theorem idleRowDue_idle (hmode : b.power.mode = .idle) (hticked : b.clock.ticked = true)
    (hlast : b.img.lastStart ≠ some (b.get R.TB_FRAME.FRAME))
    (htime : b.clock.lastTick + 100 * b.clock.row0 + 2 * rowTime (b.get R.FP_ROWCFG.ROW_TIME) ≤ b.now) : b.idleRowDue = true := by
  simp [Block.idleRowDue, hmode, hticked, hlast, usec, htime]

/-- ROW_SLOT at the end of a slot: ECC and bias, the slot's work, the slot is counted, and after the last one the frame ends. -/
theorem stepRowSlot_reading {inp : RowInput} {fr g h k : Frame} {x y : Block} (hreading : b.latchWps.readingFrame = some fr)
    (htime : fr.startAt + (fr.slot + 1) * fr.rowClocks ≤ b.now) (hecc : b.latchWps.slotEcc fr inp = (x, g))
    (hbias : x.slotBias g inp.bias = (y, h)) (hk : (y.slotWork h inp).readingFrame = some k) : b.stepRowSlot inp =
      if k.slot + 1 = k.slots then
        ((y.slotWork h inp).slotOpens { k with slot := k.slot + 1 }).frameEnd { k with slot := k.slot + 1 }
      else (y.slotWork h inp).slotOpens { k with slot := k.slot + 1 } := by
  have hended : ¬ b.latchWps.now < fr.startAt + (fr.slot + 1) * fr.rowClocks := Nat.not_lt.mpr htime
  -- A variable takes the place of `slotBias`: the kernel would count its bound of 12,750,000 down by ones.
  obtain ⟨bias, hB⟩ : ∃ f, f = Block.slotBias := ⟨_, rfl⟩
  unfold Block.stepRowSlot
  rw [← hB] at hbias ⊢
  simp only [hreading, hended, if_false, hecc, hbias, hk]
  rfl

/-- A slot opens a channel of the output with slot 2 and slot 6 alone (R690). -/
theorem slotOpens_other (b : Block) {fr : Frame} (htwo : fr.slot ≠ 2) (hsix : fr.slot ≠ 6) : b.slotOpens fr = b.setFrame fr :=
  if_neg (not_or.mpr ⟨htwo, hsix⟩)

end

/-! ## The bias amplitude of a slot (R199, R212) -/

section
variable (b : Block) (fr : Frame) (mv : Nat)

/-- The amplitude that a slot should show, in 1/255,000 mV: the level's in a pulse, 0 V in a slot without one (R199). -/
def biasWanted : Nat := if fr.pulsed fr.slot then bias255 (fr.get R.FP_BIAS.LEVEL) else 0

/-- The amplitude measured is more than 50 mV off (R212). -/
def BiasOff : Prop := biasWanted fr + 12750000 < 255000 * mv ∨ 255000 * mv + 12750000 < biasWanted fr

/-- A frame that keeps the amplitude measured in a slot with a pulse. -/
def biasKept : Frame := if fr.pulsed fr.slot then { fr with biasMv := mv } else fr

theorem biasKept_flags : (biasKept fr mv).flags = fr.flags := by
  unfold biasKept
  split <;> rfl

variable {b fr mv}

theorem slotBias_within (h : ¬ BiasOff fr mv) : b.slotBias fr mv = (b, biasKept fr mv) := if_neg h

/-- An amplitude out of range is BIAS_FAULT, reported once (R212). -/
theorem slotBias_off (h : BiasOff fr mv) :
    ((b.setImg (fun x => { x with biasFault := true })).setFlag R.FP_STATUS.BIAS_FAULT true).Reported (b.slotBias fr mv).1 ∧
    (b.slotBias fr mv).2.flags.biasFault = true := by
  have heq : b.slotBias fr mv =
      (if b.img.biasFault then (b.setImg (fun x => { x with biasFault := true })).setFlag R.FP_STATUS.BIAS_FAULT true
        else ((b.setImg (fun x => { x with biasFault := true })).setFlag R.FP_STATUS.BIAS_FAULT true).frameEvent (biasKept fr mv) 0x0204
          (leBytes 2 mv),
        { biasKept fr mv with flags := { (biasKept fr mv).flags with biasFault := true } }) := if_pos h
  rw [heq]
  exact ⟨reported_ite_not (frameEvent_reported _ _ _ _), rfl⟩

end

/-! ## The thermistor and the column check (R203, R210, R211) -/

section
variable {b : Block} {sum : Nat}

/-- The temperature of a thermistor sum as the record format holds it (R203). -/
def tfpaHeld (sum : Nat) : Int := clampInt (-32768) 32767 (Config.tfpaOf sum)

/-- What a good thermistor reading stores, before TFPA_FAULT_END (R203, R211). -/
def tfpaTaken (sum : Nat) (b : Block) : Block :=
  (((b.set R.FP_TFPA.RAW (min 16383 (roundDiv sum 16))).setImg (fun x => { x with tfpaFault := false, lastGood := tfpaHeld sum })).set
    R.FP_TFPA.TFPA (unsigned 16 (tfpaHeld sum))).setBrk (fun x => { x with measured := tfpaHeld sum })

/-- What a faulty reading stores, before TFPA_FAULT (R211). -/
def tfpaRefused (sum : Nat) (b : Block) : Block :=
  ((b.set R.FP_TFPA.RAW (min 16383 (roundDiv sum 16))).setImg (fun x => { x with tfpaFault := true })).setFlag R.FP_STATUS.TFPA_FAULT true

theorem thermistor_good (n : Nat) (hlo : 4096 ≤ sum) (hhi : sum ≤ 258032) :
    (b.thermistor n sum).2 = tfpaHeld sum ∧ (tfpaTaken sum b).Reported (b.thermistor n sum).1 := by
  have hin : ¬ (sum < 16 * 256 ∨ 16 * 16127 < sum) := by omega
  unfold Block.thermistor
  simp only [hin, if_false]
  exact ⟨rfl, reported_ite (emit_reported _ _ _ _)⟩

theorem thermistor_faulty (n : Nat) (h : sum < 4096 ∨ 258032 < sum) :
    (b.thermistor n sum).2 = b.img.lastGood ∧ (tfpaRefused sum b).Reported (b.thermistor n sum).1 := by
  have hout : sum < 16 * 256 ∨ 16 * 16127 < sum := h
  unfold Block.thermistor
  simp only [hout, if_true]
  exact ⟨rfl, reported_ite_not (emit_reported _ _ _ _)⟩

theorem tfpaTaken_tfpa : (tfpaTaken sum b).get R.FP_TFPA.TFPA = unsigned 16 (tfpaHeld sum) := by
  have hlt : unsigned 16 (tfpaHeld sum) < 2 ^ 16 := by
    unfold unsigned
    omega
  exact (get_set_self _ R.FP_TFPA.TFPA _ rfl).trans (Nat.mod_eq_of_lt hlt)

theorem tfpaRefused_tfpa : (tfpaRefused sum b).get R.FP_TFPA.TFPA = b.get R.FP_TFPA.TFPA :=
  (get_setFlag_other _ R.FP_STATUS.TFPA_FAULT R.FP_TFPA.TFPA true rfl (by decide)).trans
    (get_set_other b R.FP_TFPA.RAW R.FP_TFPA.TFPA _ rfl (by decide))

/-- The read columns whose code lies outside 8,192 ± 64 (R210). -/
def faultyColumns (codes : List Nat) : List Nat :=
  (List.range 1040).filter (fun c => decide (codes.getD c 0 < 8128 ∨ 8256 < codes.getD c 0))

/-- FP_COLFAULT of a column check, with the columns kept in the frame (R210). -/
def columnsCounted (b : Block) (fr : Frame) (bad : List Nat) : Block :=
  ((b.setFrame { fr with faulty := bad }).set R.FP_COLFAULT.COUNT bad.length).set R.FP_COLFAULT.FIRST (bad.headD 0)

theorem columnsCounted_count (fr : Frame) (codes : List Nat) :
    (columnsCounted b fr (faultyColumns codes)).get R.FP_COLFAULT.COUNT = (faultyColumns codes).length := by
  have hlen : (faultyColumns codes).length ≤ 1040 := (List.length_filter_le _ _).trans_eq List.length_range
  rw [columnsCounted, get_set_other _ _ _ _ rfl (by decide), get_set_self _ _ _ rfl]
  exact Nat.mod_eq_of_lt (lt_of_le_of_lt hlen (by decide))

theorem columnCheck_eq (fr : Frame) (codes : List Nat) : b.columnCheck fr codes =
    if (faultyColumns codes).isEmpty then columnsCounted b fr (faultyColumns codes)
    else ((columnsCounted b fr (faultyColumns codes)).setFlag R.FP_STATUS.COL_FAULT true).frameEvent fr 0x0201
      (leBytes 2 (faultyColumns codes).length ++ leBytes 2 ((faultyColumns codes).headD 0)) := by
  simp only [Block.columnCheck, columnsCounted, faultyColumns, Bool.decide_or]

▶ ACTION ITEM: Should a line in the material contain "that", copy it.

▶ OUTPUT FOR THIS EXERCISE:
/-- The amplitude that a slot should show, in 1/255,000 mV: the level's in a pulse, 0 V in a slot without one (R199). -/
/-- A frame that keeps the amplitude measured in a slot with a pulse. -/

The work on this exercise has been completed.